The Word of the Lord to me for the past several years has been “Behold the Lamb.” To be honest, I have felt a little intimidated as I have tried to condense what could be a book into a short devotional. As I prayed asking what the Lord would have me say, he reminded me of a vision I had 35 years ago. It is just as fresh today as it was then and encapsulates what Behold the Lamb means to me.
The scene opens and I am standing in a bank of fog on a what appeared to be a stage. I am standing face to face with Jesus. We are embraced as a couple on a dance floor. I am unaware of anything beyond the depth of love, tenderness, strength, and steadfastness imparted as I gaze into his eyes. We begin to dance. He is the perfect partner. I never had to wonder where to place my foot or how to follow his lead. I was completely at rest in his arms. As we danced, the fog began to lift and I became aware that we were dancing through valleys, over mountain tops, through beautiful meadows, and along gently flowing streams. Regardless of the terrain, be it tranquil or challenging, I never had a misstep, the path we took was inconsequential. I was too lost in the love of my partner to take notice. As we continued to dance I felt the Lord speak to my heart that this was a picture of my life. There would be times when I would be in lush, peaceful pastures, and times when I would be in some harsh, challenging mountains. Regardless of my circumstances, I could be assured that as long as I kept my eyes fixed on him I would dance through life in peace and rest.
I have had some challenging seasons along this journey called life. At times I have let my focus drift to my circumstances, only to be robbed of peace and driven to “do” something. I lost rest because I started to strive. Then the gracious hand of the Lord would reach out to me and engage me in his love dance. The kindness of the Lord would lead me to repentance followed by the assurance that he was The Way in and through all my circumstances. I just needed to Behold the Lamb.
For the past five years we have been in a challenging season. My husband was diagnosed with stage 4 prostate cancer. There is not much one can “do” in their own strength when a diagnosis is given that the doctors say they have no cure for. When we were in the doctor’s office and he delivered the results of the biopsies and the grim news of no cure, the Holy Spirit shot a load of faith into us that is hard to explain. After listening to all that doctor said, I told him that we are BUT GOD people. Nothing is impossible for God. We knew he would do all he knew to do, but ultimately, Rich life and the number of his days was in God’s hands.

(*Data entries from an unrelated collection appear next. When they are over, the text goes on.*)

-- ==== Sys2Proof/Machine/Image.lean ====
section
/-! DEFINITION. Images of contexts (R395-R399): their layout in memory, the identifiers that a relocation rewrites, and the restored tile. -/

namespace Sys2Proof.Machine

/-! ### Layout (R395, R396) -/

/-- R388: the module cluster at a column and row of the grid, by a tile of it. -/
def gridTile (gx gy : Nat) : Nat := tileAt gx gy

/-- R395: the tile of section k. -/
def Region.section (r : Region) (k : Nat) : Nat :=
  gridTile (16 * (r.ox + k / 256 % r.w) + k % 16) (16 * (r.oy + k / 256 / r.w) + k % 256 / 16)

/-- The tiles of a region in the order of their sections. -/
def Region.sections (r : Region) : List Nat := (List.range (256 * r.w * r.h)).map r.section

def sectionSize : Nat := 0x28_0000
def sectionAt (va k : Nat) : Nat := va + 0x2_0000 + k * sectionSize
def pageBytes : Nat := 0x1_0000

def nodeBytes (nd : Node) : List Byte := (List.range 8192).flatMap fun i => leBytes 4 (SMap.get nd.store 0 i)

/-- R275, R395: a slate as an image holds it: in a word that R271 reserves, whether it is valid (bit 63) and its `CID`. [Assumption 50: DEDUCED.] -/
def slateBytes (x : Slate) : List Byte :=
  (List.range 512).flatMap fun i => leBytes 8 (if i = 1 then (if x.valid then 2 ^ 63 else 0) + x.cid % 256 else SMap.get x.words 0 i)

/-- R395: a page of the state area, whose layout the manual leaves to the image's version. [Assumption 50: DEDUCED.] -/
def statePage (serial k j : Nat) : List Byte := (List.range pageBytes).map fun i => Config.stateByte serial k (pageBytes * j + i)

/-- R395: a tile section, page by page: scratchpad, node stores, slate store, state area. [Assumption 50: DEDUCED.] -/
def State.sectionPages (s : State) (serial k t : Nat) : List (List Byte) :=
  ((List.range 8).map fun j => memRead s.mem (tileBase t + pageBytes * j) pageBytes)
    ++ ((List.range 26).map fun j => nodeBytes (s.node t (2 * j)) ++ nodeBytes (s.node t (2 * j + 1)))
    ++ ((List.range 2).map fun j => (List.range 16).flatMap fun i => slateBytes ((s.collar t).slate (16 * j + i)))
    ++ (List.range 4).map fun j => statePage serial k j

/-- R396: the header, its checksum aside. -/
def imageHeader (ctx : Nat) (r : Region) (ftick : Nat) : List Byte :=
  leBytes 8 (0x5A46 * 2 ^ 48 + 2 ^ 40 + ctx % 4096 * 2 ^ 28 + (r.w - 1) % 8 * 2 ^ 19 + (r.h - 1) % 4 * 2 ^ 17 + r.ox % 8 * 2 ^ 14 + r.oy % 4 * 2 ^ 12)
    ++ leBytes 8 ftick ++ List.replicate (0x1000 - 16) 0

/-- R395: the header and the region area. -/
def headPages (serial : Nat) (header : List Byte) : List (List Byte) :=
  let area := header ++ (List.range 0x1_F000).map fun i => Config.stateByte serial (2 ^ 20) i
  [area.take pageBytes, area.drop pageBytes]

def State.writePages (s : State) (ctx va : Nat) (pages : List (List Byte)) : State :=
  pages.zipIdx.foldl (fun s p => s.ctxWrite ctx (va + pageBytes * p.2) p.1) s

/-- The sum modulo 2^64 of 8-byte words. -/
def wordSum (bs : List Byte) : Nat := (bs.mapIdx fun i b => b.toNat * 256 ^ (i % 8)).foldl (· + ·) 0 % 2 ^ 64

/-- R396: the sum of every word of an image of n tiles but `ESUM`. -/
def State.imageSum (s : State) (ctx va n : Nat) : Nat :=
  let all := (List.range (2 + 40 * n)).foldl (fun sum i => sum + wordSum (s.imageBytes ctx (va + pageBytes * i) pageBytes)) 0
  (all + 2 ^ 64 - leNat (s.imageBytes ctx (va + 0x10) 8)) % 2 ^ 64

/-- R397: the image of a region written. [Assumption 50: DEDUCED.] -/
def State.writeImage (s : State) (ctx va serial : Nat) (r : Region) : State :=
  let s := r.sections.zipIdx.foldl (fun s p => s.writePages ctx (sectionAt va p.2) (s.sectionPages serial p.2 p.1)) s
  let s := s.writePages ctx va (headPages serial (imageHeader ctx r (s.ctx ctx).ftick))
  s.ctxWrite ctx (va + 0x10) (leBytes 8 (s.imageSum ctx va (256 * r.w * r.h)))

/-! ### The checks of a restore (R399) -/

/-- R399: the code with which a bind refuses an image, 0 for none. An image that cannot be read has no mark. [Assumption 51: DEDUCED.] -/
def State.imageRefusal (s : State) (ctx va : Nat) (r : Region) : Nat :=
  match s.ctxRead ctx va 24 with
  | none => 1
  | some hd =>
    let w := wordAt hd 0
    if bitsAt w 40 24 ≠ 0x5A4601 then 1
    else if wordAt hd 2 ≠ s.imageSum ctx va (256 * (bitsAt w 19 3 + 1) * (bitsAt w 17 2 + 1)) then 2
    else if bitsAt w 28 12 ≠ ctx then 3
    else if bitsAt w 19 3 + 1 ≠ r.w ∨ bitsAt w 17 2 + 1 ≠ r.h then 4
    else 0

/-! ### Relocation (R399) -/

/-- Where a tile of one region stands in another of the same shape. -/
def moveTile (a b : Region) (t : Nat) : Nat :=
  if a.holds t then tileAt (tileGx t - 16 * a.ox + 16 * b.ox) (tileGy t - 16 * a.oy + 16 * b.oy) else t

/-- A die number: that of the first cluster of the old region on it. -/
def moveDie (a b : Region) (d : Nat) : Nat :=
  match (List.range 4).find? fun k => a.holds (d * 1024 + k / 2 * 512 + k % 2 * 16) with
  | some k => dieOf (moveTile a b (d * 1024 + k / 2 * 512 + k % 2 * 16))
  | none => d

/-- A producer's name (R301) and a producer identifier (R310). -/
def moveSource (mv : Nat → Nat) (i : Nat) : Nat := if 2 ^ 64 ≤ i then portSource (mv ((i - 2 ^ 64) / 4)) (i % 4) else i
def movePid (mv : Nat → Nat) (p : Nat) : Nat := mv (p / 8) * 8 + p % 8

/-- The stops of a capsule: tiles of VISIT and RETURN, dies of MEET. -/
def moveCapsule (a b : Region) (bs : List Byte) : List Byte :=
  (List.range 12).foldl (fun bs i =>
    let d := stopDest bs i
    let v := match stopKind bs i with
      | 0 => moveTile a b d
      | 3 => moveTile a b d
      | 1 => moveDie a b (d / 1024) * 1024 + d % 1024
      | _ => d
    setHead bs (9 + 2 * i) 45 13 v) bs

/-- The operand of an event that waits. -/
def moveOp (a b : Region) (i : Instr) (o : Operand) : Operand :=
  let mv := moveTile a b
  let word (o : Operand) : Operand := { o with word := BitVec.ofNat 64 (mv o.word.toNat) }
  let o := { o with tile := mv o.tile }
  match i with
  | .freedSlotNotice => if o.arg = 8 then { o with id := moveSource mv o.id } else word { o with id := moveSource mv o.id }
  | .closeAck => { o with id := moveSource mv o.id }
  | .regionLoadRequest => { o with node := mv o.node }
  | .regionLoadReport => word o
  | .streamBurstArrival => word o
  | .slateLoadDone => if o.arg = 0 then o else { o with arg := mv (o.arg - 1) + 1 }
  | .keyCredit => { o with id := movePid mv o.id }
  | .sendDelivery => { o with node := mv o.node }
  | .walkBurst => if (o.arg = 4 ∨ o.arg = 5) ∧ o.asksScratch then { o with word := BitVec.ofNat 64 (mv (o.word.toNat / 2 ^ 20) * 2 ^ 20 + o.word.toNat % 2 ^ 20) } else o
  | .capsuleArrival => { o with bytes := moveCapsule a b o.bytes }
  | .capsuleReturnDelivery => { o with bytes := moveCapsule a b o.bytes }
  | .meetArrival => { o with bytes := moveCapsule a b o.bytes }
  | _ => o

def Key.move (mv : Nat → Nat) (k : Key) : Key :=
  { k with entries := k.entries.map fun e => { e with pid := movePid mv e.pid }
           ring := k.ring.map fun r => { r with source := moveSource mv r.source } }

def Blk.move (mv : Nat → Nat) (b : Blk) : Blk := { b with peer := mv b.peer }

Jesus engaged me in the dance like never before. Both my husband and I were supernaturally invigorated. We didn’t feel like we left the office under a death sentence, we were born under that. We felt like we had been given the opportunity to expereince the Glory of God beyond anything we had previously known. I could write a book on all the words the Lord has given us over the last five years. We have had very credible leaders in the body of Christ who have prophesied life and healing over Rich. The Lord has given us many scriptures to pray and declare. There are believers all over the world who are standing with us praying for Rich believing God meant what he said. We are living Romans 4:18-21 Against all hope, Abraham in hope believed and so became the father of many nations, just as it had been said to him, “So shall your offspring be. Without weakening in his faith, he faced the fact that his body was as good as dead—since he was about a hundred years old—and that Sarah’s womb was also dead. Yet he did not waver through unbelief regarding the promise of God, but was strengthened in his faith and gave glory to God, being fully persuaded that God had power to do what he had promised.
Every day I have the opportunity to choose. I choose to Behold the Lamb. I choose to run this race with perseverance, fixing my eyes on Jesus, the pioneer and perfecter of faith. I choose joy. I choose trust. I choose to worship and not despair. I choose to believe. I choose to rest. I choose to war on Rich’s behalf. I choose to empty myself and ask Holy Spirit to fill me afresh. I’m not saying that there are no hard days, there are. My husband dropped out cold walking across that patio last June as I was bringing him home from the hospital. He had a double pulmonary embolism. Most people don’t get up when that happens. They are gone. While sitting in the parking lot of the ER waiting two hours for a word about his condition, Jesus told me Rich would be fine, he had given me his word. I believed him. Circumstances can be hard, but God is always good.
Behold the Lamb. Gaze upon his beauty. Lose yourself in the wonder that the God who created all things seen and unseen knows you and calls you by name. He is relentless in his pursuit of you. He has given his life for you. He has shed his blood for you. He became a curse for you. He presented himself as a lamb to be slaughtered taking unto himself every sin that had been or would be committed. He allowed his body to be beaten and torn for our diseases. He took it all to the grave and rose triumphantly having conquered all. Behold the Lamb of God who takes away the sin of the world … and gives you everything in exchange.
Now to him who is able to do immeasurably more than all we ask or imagine, according to his power that is at work within us, to him be glory in the church and in Christ Jesus throughout all generations, for ever and ever! Amen.